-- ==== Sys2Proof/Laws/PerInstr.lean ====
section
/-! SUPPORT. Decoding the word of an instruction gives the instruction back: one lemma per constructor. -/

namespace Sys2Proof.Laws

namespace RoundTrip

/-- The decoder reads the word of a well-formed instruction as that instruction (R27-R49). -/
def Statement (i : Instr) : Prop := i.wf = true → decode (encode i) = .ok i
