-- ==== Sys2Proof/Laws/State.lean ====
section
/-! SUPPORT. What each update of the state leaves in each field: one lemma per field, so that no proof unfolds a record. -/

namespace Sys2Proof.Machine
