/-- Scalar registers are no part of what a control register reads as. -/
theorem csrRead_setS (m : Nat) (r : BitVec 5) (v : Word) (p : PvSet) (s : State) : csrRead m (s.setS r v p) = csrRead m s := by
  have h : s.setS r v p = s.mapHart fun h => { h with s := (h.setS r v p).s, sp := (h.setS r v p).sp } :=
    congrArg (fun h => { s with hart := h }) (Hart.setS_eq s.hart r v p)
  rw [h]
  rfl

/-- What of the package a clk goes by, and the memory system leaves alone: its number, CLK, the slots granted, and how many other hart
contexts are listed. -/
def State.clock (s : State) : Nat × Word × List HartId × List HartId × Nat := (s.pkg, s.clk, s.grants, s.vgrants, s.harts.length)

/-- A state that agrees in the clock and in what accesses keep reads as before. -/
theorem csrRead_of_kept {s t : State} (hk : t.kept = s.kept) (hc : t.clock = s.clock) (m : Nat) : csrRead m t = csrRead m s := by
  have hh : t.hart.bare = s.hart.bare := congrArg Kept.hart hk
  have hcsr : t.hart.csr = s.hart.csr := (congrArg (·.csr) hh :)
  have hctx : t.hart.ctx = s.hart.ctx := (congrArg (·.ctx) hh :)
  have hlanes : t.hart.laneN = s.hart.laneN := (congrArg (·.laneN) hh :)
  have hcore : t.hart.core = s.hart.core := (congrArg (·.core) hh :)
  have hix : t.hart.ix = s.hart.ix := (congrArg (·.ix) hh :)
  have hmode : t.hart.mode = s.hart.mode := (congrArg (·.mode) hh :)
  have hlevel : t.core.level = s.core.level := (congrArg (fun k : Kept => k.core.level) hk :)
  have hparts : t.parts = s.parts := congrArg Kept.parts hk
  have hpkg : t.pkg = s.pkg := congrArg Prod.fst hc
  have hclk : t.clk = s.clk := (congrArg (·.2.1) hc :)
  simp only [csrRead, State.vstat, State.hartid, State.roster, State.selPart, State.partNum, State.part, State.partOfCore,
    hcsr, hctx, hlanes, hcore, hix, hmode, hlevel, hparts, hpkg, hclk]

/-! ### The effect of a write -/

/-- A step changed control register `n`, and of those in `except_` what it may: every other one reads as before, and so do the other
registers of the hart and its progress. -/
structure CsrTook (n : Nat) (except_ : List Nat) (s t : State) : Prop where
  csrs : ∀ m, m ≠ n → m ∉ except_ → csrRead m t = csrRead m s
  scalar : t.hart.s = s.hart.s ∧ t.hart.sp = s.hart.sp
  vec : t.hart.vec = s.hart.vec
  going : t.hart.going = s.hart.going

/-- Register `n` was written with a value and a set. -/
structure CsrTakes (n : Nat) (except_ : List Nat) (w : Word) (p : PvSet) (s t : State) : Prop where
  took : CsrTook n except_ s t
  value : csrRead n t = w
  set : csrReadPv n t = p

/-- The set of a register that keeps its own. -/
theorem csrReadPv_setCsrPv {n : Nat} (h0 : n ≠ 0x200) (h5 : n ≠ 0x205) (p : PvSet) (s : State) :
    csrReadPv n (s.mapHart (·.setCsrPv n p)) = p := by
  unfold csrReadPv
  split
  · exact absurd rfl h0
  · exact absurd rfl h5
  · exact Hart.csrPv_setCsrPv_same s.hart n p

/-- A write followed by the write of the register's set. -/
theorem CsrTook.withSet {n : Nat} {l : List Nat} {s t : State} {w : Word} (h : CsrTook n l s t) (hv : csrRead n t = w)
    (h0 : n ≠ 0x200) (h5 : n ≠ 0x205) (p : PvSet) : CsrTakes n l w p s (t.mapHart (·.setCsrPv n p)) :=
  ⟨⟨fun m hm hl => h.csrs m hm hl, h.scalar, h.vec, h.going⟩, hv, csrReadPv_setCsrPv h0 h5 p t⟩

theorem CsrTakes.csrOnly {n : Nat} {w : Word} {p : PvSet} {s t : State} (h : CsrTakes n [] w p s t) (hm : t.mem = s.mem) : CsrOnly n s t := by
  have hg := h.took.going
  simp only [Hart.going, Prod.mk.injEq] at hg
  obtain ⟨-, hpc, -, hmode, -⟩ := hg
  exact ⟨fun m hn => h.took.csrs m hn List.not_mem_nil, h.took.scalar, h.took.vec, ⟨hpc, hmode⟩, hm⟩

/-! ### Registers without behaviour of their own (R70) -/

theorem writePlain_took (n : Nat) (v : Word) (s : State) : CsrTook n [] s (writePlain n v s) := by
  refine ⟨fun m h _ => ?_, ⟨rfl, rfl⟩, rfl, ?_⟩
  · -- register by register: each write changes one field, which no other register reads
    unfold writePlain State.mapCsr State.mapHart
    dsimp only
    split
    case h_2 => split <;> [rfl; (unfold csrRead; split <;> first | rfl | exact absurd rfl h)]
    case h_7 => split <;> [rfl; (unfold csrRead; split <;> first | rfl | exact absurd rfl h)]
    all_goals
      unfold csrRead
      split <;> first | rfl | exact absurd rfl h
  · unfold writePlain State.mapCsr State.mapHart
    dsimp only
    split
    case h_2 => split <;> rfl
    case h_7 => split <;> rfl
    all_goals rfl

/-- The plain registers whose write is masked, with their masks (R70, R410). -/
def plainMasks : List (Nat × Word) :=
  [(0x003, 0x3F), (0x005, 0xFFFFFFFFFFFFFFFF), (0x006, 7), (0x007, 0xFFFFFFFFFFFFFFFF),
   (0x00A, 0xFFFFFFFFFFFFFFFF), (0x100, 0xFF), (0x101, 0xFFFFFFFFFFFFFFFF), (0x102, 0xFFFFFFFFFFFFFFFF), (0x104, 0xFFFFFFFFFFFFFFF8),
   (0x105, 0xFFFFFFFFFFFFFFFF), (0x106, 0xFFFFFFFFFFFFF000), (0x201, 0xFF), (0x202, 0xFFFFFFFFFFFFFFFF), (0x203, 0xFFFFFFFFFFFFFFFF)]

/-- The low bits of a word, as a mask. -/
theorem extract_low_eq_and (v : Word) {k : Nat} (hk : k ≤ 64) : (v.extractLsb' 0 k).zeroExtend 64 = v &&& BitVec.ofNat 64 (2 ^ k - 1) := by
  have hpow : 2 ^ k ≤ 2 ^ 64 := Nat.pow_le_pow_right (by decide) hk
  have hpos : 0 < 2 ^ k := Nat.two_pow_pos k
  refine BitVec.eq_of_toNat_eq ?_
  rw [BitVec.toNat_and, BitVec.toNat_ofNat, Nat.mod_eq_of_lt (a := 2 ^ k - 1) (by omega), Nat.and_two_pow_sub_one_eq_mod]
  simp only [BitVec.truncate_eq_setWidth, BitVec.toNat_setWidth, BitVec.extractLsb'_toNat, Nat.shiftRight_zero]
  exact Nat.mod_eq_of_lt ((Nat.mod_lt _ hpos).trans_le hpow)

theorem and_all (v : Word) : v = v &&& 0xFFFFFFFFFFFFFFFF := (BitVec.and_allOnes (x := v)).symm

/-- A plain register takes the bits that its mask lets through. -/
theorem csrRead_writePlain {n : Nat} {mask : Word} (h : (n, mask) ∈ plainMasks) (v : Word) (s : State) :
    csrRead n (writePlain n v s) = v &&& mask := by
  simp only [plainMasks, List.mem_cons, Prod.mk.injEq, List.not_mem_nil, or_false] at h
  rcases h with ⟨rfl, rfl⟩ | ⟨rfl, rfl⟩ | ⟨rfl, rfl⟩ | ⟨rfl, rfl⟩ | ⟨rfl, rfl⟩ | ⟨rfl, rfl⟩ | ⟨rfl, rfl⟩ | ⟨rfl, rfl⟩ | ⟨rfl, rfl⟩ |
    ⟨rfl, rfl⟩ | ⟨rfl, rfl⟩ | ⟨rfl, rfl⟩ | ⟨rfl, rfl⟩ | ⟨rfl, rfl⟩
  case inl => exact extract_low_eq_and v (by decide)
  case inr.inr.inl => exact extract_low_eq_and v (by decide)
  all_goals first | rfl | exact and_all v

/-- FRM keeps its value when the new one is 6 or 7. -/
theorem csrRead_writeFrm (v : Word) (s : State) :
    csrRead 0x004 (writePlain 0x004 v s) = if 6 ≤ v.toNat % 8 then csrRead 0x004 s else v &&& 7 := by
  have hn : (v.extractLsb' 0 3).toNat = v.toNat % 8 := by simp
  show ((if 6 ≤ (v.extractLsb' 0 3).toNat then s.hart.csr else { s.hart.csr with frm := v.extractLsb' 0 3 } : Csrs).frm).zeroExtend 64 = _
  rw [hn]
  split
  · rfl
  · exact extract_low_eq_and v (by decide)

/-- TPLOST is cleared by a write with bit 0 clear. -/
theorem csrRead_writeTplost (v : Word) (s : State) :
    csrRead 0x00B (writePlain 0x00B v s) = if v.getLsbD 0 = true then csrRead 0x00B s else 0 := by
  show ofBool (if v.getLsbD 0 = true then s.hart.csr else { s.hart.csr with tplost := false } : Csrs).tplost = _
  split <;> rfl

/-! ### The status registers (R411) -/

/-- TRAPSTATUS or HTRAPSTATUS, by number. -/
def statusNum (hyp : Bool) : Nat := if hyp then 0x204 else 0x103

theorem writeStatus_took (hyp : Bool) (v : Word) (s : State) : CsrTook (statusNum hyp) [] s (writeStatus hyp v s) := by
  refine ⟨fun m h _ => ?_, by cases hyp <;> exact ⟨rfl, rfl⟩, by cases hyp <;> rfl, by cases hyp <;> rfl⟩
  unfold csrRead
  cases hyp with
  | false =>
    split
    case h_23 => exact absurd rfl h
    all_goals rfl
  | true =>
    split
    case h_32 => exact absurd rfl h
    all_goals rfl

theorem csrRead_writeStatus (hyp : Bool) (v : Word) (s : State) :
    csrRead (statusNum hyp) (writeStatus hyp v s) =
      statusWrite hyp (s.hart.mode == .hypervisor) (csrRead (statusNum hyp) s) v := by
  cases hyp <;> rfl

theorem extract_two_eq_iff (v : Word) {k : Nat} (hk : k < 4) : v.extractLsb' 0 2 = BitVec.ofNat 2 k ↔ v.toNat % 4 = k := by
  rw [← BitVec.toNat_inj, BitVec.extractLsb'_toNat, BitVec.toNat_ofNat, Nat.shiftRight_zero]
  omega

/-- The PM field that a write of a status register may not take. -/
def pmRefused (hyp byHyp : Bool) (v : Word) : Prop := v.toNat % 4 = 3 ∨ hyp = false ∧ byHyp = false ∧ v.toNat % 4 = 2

==

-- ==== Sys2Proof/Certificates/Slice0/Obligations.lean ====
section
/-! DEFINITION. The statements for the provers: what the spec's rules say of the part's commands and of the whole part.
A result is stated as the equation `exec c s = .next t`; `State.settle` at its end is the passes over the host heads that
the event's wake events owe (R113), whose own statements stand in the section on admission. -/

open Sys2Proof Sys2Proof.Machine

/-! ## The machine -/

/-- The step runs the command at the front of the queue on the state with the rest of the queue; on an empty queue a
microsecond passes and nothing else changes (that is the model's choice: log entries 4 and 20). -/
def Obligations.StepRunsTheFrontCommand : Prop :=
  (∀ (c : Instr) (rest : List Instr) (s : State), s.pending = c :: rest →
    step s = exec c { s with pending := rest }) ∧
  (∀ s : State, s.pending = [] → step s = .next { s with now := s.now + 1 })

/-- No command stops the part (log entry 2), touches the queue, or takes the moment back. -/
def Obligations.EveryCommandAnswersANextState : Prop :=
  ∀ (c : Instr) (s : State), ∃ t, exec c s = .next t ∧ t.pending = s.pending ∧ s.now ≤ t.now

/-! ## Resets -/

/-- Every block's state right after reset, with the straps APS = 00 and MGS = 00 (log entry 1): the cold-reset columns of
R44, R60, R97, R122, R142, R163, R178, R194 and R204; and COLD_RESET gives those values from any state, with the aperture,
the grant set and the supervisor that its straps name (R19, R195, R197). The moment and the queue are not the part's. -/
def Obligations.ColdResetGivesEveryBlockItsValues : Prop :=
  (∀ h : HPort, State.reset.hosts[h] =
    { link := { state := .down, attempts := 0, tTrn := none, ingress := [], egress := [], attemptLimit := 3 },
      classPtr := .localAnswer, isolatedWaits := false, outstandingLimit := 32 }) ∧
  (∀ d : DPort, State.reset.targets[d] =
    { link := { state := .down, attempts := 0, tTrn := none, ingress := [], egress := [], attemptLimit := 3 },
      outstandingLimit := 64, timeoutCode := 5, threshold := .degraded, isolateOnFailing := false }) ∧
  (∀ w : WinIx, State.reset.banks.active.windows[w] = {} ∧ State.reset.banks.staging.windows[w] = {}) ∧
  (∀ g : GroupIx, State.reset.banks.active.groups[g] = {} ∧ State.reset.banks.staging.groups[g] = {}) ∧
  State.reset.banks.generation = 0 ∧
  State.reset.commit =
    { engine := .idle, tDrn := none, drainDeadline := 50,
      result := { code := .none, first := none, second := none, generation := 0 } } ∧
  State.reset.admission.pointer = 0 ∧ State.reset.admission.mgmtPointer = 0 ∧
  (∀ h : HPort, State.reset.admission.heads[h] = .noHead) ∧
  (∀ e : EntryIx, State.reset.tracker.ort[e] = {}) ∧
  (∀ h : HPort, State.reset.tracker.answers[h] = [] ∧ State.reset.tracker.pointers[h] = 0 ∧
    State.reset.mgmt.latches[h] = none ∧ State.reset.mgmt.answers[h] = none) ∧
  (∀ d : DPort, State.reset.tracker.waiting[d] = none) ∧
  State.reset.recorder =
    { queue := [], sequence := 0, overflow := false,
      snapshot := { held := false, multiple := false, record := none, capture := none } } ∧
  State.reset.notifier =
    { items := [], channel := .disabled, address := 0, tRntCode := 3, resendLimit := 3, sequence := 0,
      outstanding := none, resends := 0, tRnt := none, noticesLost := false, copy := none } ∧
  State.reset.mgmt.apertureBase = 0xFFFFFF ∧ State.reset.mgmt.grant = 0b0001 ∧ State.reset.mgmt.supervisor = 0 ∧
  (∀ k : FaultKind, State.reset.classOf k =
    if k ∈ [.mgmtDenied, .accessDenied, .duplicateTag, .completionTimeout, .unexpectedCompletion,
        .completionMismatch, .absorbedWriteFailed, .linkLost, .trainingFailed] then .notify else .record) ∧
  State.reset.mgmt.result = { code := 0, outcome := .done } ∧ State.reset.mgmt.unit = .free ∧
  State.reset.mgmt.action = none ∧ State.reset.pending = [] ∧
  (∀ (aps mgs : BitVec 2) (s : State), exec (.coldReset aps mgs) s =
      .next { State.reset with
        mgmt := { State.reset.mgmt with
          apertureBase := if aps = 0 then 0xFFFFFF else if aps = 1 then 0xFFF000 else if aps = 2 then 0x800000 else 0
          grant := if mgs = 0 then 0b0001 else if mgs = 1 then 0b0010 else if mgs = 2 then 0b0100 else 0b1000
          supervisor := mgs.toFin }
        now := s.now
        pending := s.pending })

* * *

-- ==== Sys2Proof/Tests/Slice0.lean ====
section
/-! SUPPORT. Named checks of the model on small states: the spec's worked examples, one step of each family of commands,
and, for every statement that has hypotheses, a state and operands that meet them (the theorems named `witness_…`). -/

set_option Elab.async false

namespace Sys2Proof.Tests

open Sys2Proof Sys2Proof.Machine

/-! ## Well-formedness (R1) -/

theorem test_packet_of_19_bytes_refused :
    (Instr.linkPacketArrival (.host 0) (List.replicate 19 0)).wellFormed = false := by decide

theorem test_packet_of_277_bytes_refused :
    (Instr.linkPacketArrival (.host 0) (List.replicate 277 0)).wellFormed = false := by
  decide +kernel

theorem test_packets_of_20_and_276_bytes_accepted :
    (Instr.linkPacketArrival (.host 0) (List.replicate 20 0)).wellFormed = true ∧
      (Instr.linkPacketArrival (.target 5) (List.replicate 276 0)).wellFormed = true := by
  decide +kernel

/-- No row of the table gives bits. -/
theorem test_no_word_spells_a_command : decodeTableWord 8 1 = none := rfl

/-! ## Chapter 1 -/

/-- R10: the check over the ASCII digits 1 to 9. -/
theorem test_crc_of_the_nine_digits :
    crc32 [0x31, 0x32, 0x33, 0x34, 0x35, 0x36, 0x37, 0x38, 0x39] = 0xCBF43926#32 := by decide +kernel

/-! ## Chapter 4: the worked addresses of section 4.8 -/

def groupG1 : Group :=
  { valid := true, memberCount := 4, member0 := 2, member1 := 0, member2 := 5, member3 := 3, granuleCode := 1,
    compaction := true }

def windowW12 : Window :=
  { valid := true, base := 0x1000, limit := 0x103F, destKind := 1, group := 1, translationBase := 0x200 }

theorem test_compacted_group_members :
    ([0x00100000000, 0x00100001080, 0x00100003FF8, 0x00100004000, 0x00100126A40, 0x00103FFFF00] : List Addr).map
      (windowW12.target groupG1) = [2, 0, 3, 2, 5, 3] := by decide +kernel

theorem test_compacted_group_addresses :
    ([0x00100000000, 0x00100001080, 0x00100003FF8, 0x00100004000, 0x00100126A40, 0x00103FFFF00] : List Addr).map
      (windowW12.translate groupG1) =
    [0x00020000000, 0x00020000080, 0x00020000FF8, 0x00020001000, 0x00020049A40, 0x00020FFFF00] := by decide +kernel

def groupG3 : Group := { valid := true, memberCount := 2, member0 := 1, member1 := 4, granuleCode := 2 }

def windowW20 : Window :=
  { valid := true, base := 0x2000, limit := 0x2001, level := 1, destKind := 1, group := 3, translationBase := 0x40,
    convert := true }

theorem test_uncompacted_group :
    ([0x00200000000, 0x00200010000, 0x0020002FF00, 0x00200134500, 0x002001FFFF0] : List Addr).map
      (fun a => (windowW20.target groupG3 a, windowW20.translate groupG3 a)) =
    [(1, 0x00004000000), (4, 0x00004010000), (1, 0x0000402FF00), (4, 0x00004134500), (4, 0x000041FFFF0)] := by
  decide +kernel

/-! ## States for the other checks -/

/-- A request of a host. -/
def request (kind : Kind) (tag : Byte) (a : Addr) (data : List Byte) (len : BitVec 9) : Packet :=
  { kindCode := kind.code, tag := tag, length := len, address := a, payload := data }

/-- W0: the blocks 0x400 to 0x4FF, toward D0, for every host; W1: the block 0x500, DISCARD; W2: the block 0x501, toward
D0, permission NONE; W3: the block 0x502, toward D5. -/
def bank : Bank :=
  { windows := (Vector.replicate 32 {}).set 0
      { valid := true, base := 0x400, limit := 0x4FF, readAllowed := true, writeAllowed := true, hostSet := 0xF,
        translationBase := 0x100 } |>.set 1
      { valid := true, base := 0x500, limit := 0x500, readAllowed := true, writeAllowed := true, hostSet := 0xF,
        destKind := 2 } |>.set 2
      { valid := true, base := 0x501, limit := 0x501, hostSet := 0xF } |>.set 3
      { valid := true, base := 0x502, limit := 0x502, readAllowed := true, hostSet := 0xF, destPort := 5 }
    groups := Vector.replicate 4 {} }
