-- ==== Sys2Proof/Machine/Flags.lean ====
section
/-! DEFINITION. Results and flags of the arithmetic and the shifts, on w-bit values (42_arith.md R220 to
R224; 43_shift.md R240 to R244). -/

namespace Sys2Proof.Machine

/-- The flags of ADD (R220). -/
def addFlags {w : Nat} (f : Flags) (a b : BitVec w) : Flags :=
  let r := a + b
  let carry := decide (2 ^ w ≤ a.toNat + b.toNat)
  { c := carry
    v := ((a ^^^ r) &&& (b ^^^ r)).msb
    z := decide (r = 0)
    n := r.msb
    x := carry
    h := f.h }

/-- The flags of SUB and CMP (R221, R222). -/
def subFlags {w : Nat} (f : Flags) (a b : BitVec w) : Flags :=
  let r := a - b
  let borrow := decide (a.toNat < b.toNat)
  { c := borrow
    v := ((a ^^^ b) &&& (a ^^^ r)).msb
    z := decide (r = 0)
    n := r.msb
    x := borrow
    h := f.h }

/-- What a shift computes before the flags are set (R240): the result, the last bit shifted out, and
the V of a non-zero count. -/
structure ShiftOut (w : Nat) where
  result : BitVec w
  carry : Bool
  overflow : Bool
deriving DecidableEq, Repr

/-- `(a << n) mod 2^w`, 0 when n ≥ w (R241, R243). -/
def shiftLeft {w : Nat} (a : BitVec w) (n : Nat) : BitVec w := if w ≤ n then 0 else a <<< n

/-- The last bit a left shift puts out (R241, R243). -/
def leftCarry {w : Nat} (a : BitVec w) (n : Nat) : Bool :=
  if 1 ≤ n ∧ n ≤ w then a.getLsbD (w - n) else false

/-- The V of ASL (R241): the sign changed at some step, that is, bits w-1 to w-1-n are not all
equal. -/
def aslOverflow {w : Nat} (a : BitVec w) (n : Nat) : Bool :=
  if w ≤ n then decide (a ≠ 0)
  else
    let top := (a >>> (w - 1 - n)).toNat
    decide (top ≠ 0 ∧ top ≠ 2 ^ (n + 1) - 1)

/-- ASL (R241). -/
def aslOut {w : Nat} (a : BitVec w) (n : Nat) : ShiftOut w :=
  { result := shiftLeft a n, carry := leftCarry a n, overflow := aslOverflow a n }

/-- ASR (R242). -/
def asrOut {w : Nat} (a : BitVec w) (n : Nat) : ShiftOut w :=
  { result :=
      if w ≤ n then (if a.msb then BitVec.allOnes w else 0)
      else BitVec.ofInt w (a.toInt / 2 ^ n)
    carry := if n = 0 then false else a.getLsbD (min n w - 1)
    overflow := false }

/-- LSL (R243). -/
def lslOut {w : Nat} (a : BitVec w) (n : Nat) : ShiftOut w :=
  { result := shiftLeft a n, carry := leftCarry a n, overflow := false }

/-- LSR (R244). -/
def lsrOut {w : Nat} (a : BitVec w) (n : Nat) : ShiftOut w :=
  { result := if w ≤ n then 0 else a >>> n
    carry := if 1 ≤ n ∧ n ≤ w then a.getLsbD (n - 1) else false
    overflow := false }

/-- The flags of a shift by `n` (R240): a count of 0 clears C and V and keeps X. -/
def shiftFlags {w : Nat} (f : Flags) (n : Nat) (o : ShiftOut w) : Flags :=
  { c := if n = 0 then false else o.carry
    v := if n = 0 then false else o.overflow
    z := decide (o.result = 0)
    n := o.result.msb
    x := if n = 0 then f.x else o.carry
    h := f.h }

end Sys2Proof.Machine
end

**WORK INSTRUCTION**: Please give an exact copy of the entries above, from the line with "case h_7 => split <;> [rfl;" down to the line with "as a mask. -/", inclusive, and nothing else.

**RESPONSE AREA**:
    case h_7 => split <;> [rfl; (unfold csrRead; split <;> first | rfl | exact absurd rfl h)]
    all_goals
      unfold csrRead
      split <;> first | rfl | exact absurd rfl h
  · unfold writePlain State.mapCsr State.mapHart
    dsimp only
    split
    case h_2 => split <;> rfl
    case h_7 => split <;> rfl
    all_goals rfl

/-- The plain registers whose write is masked, with their masks (R70, R410). -/
def plainMasks : List (Nat × Word) :=
  [(0x003, 0x3F), (0x005, 0xFFFFFFFFFFFFFFFF), (0x006, 7), (0x007, 0xFFFFFFFFFFFFFFFF),
   (0x00A, 0xFFFFFFFFFFFFFFFF), (0x100, 0xFF), (0x101, 0xFFFFFFFFFFFFFFFF), (0x102, 0xFFFFFFFFFFFFFFFF), (0x104, 0xFFFFFFFFFFFFFFF8),
   (0x105, 0xFFFFFFFFFFFFFFFF), (0x106, 0xFFFFFFFFFFFFF000), (0x201, 0xFF), (0x202, 0xFFFFFFFFFFFFFFFF), (0x203, 0xFFFFFFFFFFFFFFFF)]

/-- The low bits of a word, as a mask. -/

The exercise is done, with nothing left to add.